Fix: Agreed on a hybrid approach. Shell hooks detect recurring patterns with zero token cost and output a nudge. The actual /insights is manually triggered by the user, at which point Claude performs deep analysis. Diagnosis (built-in insights) and prescription (HarnessKit insights) are separated.

Commit Log

Message	Changes
docs: add HarnessKit design spec and harness engineering research guide	Initial design spec
docs: resolve spec review issues (10/10 fixed, approved)	10 spec review items addressed
docs: add Harness Toolkit generation, file impact matrix, v2 roadmap	Section 9 + v2 roadmap
docs: integrate /skill-builder for skill generation and improvement	skill-builder integration
docs: add ‘Curate Don’t Reinvent’ principle across all toolkit areas	External delegation principle
docs: add 4 implementation plans for HarnessKit v0.1.0	Plans 1-4 written
feat: initialize plugin skeleton with manifest and directory structure	plugin.json + directory structure
feat: add beginner/intermediate/advanced preset definitions	3-level preset JSON
feat: add repo detection script with test suite	detect-repo.sh + 11 tests
feat: add /harnesskit:setup skill with detection, preset selection, and reset mode	setup skill
feat: add orchestrator agent for multi-step flow coordination	orchestrator agent
test: add integration test for setup flow components	19 setup flow tests
feat: add CLAUDE.md templates (base + nextjs + fastapi + react-vite + django + generic)	6 CLAUDE.md templates
feat: add .claudeignore and feature_list starter templates	.claudeignore + starter.json
feat: add skill seed templates for /skill-builder generation	8 seed templates
feat: add agent templates (planner, reviewer, researcher, debugger)	4 agent templates
feat: add dev hooks (auto-lint, auto-typecheck, pre-commit-test)	PostToolUse/PreToolUse dev hooks
feat: add dev command skills (test, lint, typecheck, dev) and update manifest	4 dev command skills
feat: add init skill — orchestrates all harness + toolkit generation	init.md
test: add template validation tests for init	34 template validation tests
test: add fixtures for hooks testing	mock JSON/JSONL fixtures
feat: add guardrails hook with preset-aware blocking rules	guardrails.sh + 7 tests
feat: add session-start hook with preset-aware briefing	session-start.sh + 3 tests
feat: add session-end hook with log saving, failure tracking, and nudge detection	session-end.sh + 5 tests
test: add hooks integration test — full session lifecycle	6 integration tests
feat: add /harnesskit:status skill — quick dashboard	status.md
feat: add /harnesskit:insights skill — analysis, report, and proposal generation	insights.md
feat: add /harnesskit:apply skill — proposal review and application	apply.md
feat: register all skills in plugin manifest	plugin.json final update

Insights

The power of Subagent-Driven Development: I delegated all four Plans to subagents as task units and ran two-stage validation — spec compliance review plus code quality review. The ability to ship a v0.1.0 with 85 passing tests in a single day was fundamentally made possible by this approach.

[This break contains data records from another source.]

theorem getBit_setBit_same (i : Nat) (b : Bool) (w : Word) (h : i < 32) : getBit i (setBit i b w) = b := by
  simp only [getBit, setBit, getLsbD_setField]
  rw [if_pos (by omega), Nat.sub_self]
  cases b <;> rfl

theorem getBit_setBit_ne (i j : Nat) (b : Bool) (w : Word) (h : i ≠ j) : getBit j (setBit i b w) = getBit j w :=
  getBit_setField_disjoint i _ j w (by omega)

theorem getField_setBit_disjoint (i : Nat) (b : Bool) (lo len : Nat) (w : Word) (h : i < lo ∨ lo + len ≤ i) :
    getField lo len (setBit i b w) = getField lo len w :=
  getField_setField_disjoint i _ lo len w (by omega)

/-! The fields of SMPCTL (R29): one law per write. -/

@[simp] theorem Smpctl.setSst_fields (v : BitVec 2) (w : Word) :
    Smpctl.sst (Smpctl.setSst v w) = v ∧
    Smpctl.wix (Smpctl.setSst v w) = Smpctl.wix w ∧
    Smpctl.busy (Smpctl.setSst v w) = Smpctl.busy w ∧
    Smpctl.first (Smpctl.setSst v w) = Smpctl.first w ∧
    Smpctl.aerr (Smpctl.setSst v w) = Smpctl.aerr w ∧
    Smpctl.aovr (Smpctl.setSst v w) = Smpctl.aovr w ∧
    Smpctl.cpend (Smpctl.setSst v w) = Smpctl.cpend w ∧
    Smpctl.cerr (Smpctl.setSst v w) = Smpctl.cerr w ∧
    Smpctl.covr (Smpctl.setSst v w) = Smpctl.covr w ∧
    getField 11 21 (Smpctl.setSst v w) = getField 11 21 w :=
  ⟨getField_setField_same _ _ _ (by decide),
   getField_setField_disjoint _ _ _ _ _ (by decide),
   getBit_setField_disjoint _ _ _ _ (by decide),
   getBit_setField_disjoint _ _ _ _ (by decide),
   getBit_setField_disjoint _ _ _ _ (by decide),
   getBit_setField_disjoint _ _ _ _ (by decide),
   getBit_setField_disjoint _ _ _ _ (by decide),
   getBit_setField_disjoint _ _ _ _ (by decide),
   getBit_setField_disjoint _ _ _ _ (by decide),
   getField_setField_disjoint _ _ _ _ _ (by decide)⟩

@[simp] theorem Smpctl.setWix_fields (v : BitVec 2) (w : Word) :
    Smpctl.sst (Smpctl.setWix v w) = Smpctl.sst w ∧
    Smpctl.wix (Smpctl.setWix v w) = v ∧
    Smpctl.busy (Smpctl.setWix v w) = Smpctl.busy w ∧
    Smpctl.first (Smpctl.setWix v w) = Smpctl.first w ∧
    Smpctl.aerr (Smpctl.setWix v w) = Smpctl.aerr w ∧
    Smpctl.aovr (Smpctl.setWix v w) = Smpctl.aovr w ∧
    Smpctl.cpend (Smpctl.setWix v w) = Smpctl.cpend w ∧
    Smpctl.cerr (Smpctl.setWix v w) = Smpctl.cerr w ∧
    Smpctl.covr (Smpctl.setWix v w) = Smpctl.covr w ∧
    getField 11 21 (Smpctl.setWix v w) = getField 11 21 w :=
  ⟨getField_setField_disjoint _ _ _ _ _ (by decide),
   getField_setField_same _ _ _ (by decide),
   getBit_setField_disjoint _ _ _ _ (by decide),
   getBit_setField_disjoint _ _ _ _ (by decide),
   getBit_setField_disjoint _ _ _ _ (by decide),
   getBit_setField_disjoint _ _ _ _ (by decide),
   getBit_setField_disjoint _ _ _ _ (by decide),
   getBit_setField_disjoint _ _ _ _ (by decide),
   getBit_setField_disjoint _ _ _ _ (by decide),
   getField_setField_disjoint _ _ _ _ _ (by decide)⟩

@[simp] theorem Smpctl.setBusy_fields (v : Bool) (w : Word) :
    Smpctl.sst (Smpctl.setBusy v w) = Smpctl.sst w ∧
    Smpctl.wix (Smpctl.setBusy v w) = Smpctl.wix w ∧
    Smpctl.busy (Smpctl.setBusy v w) = v ∧
    Smpctl.first (Smpctl.setBusy v w) = Smpctl.first w ∧
    Smpctl.aerr (Smpctl.setBusy v w) = Smpctl.aerr w ∧
    Smpctl.aovr (Smpctl.setBusy v w) = Smpctl.aovr w ∧
    Smpctl.cpend (Smpctl.setBusy v w) = Smpctl.cpend w ∧
    Smpctl.cerr (Smpctl.setBusy v w) = Smpctl.cerr w ∧
    Smpctl.covr (Smpctl.setBusy v w) = Smpctl.covr w ∧
    getField 11 21 (Smpctl.setBusy v w) = getField 11 21 w :=
  ⟨getField_setBit_disjoint _ _ _ _ _ (by decide),
   getField_setBit_disjoint _ _ _ _ _ (by decide),
   getBit_setBit_same _ _ _ (by decide),
   getBit_setBit_ne _ _ _ _ (by decide),
   getBit_setBit_ne _ _ _ _ (by decide),
   getBit_setBit_ne _ _ _ _ (by decide),
   getBit_setBit_ne _ _ _ _ (by decide),
   getBit_setBit_ne _ _ _ _ (by decide),
   getBit_setBit_ne _ _ _ _ (by decide),
   getField_setBit_disjoint _ _ _ _ _ (by decide)⟩

@[simp] theorem Smpctl.setFirst_fields (v : Bool) (w : Word) :
    Smpctl.sst (Smpctl.setFirst v w) = Smpctl.sst w ∧
    Smpctl.wix (Smpctl.setFirst v w) = Smpctl.wix w ∧
    Smpctl.busy (Smpctl.setFirst v w) = Smpctl.busy w ∧
    Smpctl.first (Smpctl.setFirst v w) = v ∧
    Smpctl.aerr (Smpctl.setFirst v w) = Smpctl.aerr w ∧
    Smpctl.aovr (Smpctl.setFirst v w) = Smpctl.aovr w ∧
    Smpctl.cpend (Smpctl.setFirst v w) = Smpctl.cpend w ∧
    Smpctl.cerr (Smpctl.setFirst v w) = Smpctl.cerr w ∧
    Smpctl.covr (Smpctl.setFirst v w) = Smpctl.covr w ∧
    getField 11 21 (Smpctl.setFirst v w) = getField 11 21 w :=
  ⟨getField_setBit_disjoint _ _ _ _ _ (by decide),
   getField_setBit_disjoint _ _ _ _ _ (by decide),
   getBit_setBit_ne _ _ _ _ (by decide),
   getBit_setBit_same _ _ _ (by decide),
   getBit_setBit_ne _ _ _ _ (by decide),
   getBit_setBit_ne _ _ _ _ (by decide),
   getBit_setBit_ne _ _ _ _ (by decide),
   getBit_setBit_ne _ _ _ _ (by decide),
   getBit_setBit_ne _ _ _ _ (by decide),
   getField_setBit_disjoint _ _ _ _ _ (by decide)⟩

@[simp] theorem Smpctl.setAerr_fields (v : Bool) (w : Word) :
    Smpctl.sst (Smpctl.setAerr v w) = Smpctl.sst w ∧
    Smpctl.wix (Smpctl.setAerr v w) = Smpctl.wix w ∧
    Smpctl.busy (Smpctl.setAerr v w) = Smpctl.busy w ∧
    Smpctl.first (Smpctl.setAerr v w) = Smpctl.first w ∧
    Smpctl.aerr (Smpctl.setAerr v w) = v ∧
    Smpctl.aovr (Smpctl.setAerr v w) = Smpctl.aovr w ∧
    Smpctl.cpend (Smpctl.setAerr v w) = Smpctl.cpend w ∧
    Smpctl.cerr (Smpctl.setAerr v w) = Smpctl.cerr w ∧
    Smpctl.covr (Smpctl.setAerr v w) = Smpctl.covr w ∧
    getField 11 21 (Smpctl.setAerr v w) = getField 11 21 w :=
  ⟨getField_setBit_disjoint _ _ _ _ _ (by decide),
   getField_setBit_disjoint _ _ _ _ _ (by decide),
   getBit_setBit_ne _ _ _ _ (by decide),
   getBit_setBit_ne _ _ _ _ (by decide),
   getBit_setBit_same _ _ _ (by decide),
   getBit_setBit_ne _ _ _ _ (by decide),
   getBit_setBit_ne _ _ _ _ (by decide),
   getBit_setBit_ne _ _ _ _ (by decide),
   getBit_setBit_ne _ _ _ _ (by decide),
   getField_setBit_disjoint _ _ _ _ _ (by decide)⟩

@[simp] theorem Smpctl.setAovr_fields (v : Bool) (w : Word) :
    Smpctl.sst (Smpctl.setAovr v w) = Smpctl.sst w ∧
    Smpctl.wix (Smpctl.setAovr v w) = Smpctl.wix w ∧
    Smpctl.busy (Smpctl.setAovr v w) = Smpctl.busy w ∧
    Smpctl.first (Smpctl.setAovr v w) = Smpctl.first w ∧
    Smpctl.aerr (Smpctl.setAovr v w) = Smpctl.aerr w ∧
    Smpctl.aovr (Smpctl.setAovr v w) = v ∧
    Smpctl.cpend (Smpctl.setAovr v w) = Smpctl.cpend w ∧
    Smpctl.cerr (Smpctl.setAovr v w) = Smpctl.cerr w ∧
    Smpctl.covr (Smpctl.setAovr v w) = Smpctl.covr w ∧
    getField 11 21 (Smpctl.setAovr v w) = getField 11 21 w :=
  ⟨getField_setBit_disjoint _ _ _ _ _ (by decide),
   getField_setBit_disjoint _ _ _ _ _ (by decide),
   getBit_setBit_ne _ _ _ _ (by decide),
   getBit_setBit_ne _ _ _ _ (by decide),
   getBit_setBit_ne _ _ _ _ (by decide),
   getBit_setBit_same _ _ _ (by decide),
   getBit_setBit_ne _ _ _ _ (by decide),
   getBit_setBit_ne _ _ _ _ (by decide),
   getBit_setBit_ne _ _ _ _ (by decide),
   getField_setBit_disjoint _ _ _ _ _ (by decide)⟩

Evolution of the “Marketplace First” principle: The initial design had me writing seed templates and customizing with /skill-builder. User feedback — “why build this when good plugins already exist?” — prompted a pivot. Removing all skill/agent templates in favor of marketplace-first exploration meant deleting a significant amount of code, but dramatically reduced ongoing maintenance burden.

The 0-token shell hook design: guardrails, session-start, and session-end all run on pure bash + jq — no Claude API calls. This minimizes per-session token consumption while automating dangerous action blocking, briefings, and log collection.

A data pipeline for v2: The real value of v1 is less in the features themselves than in the data accumulation structure. As session-logs, failures.json, and insights-history.json build up, v2 can offer automatic agent generation, automatic skill generation, and automatic preset adjustment. v1 is the foundation for v2.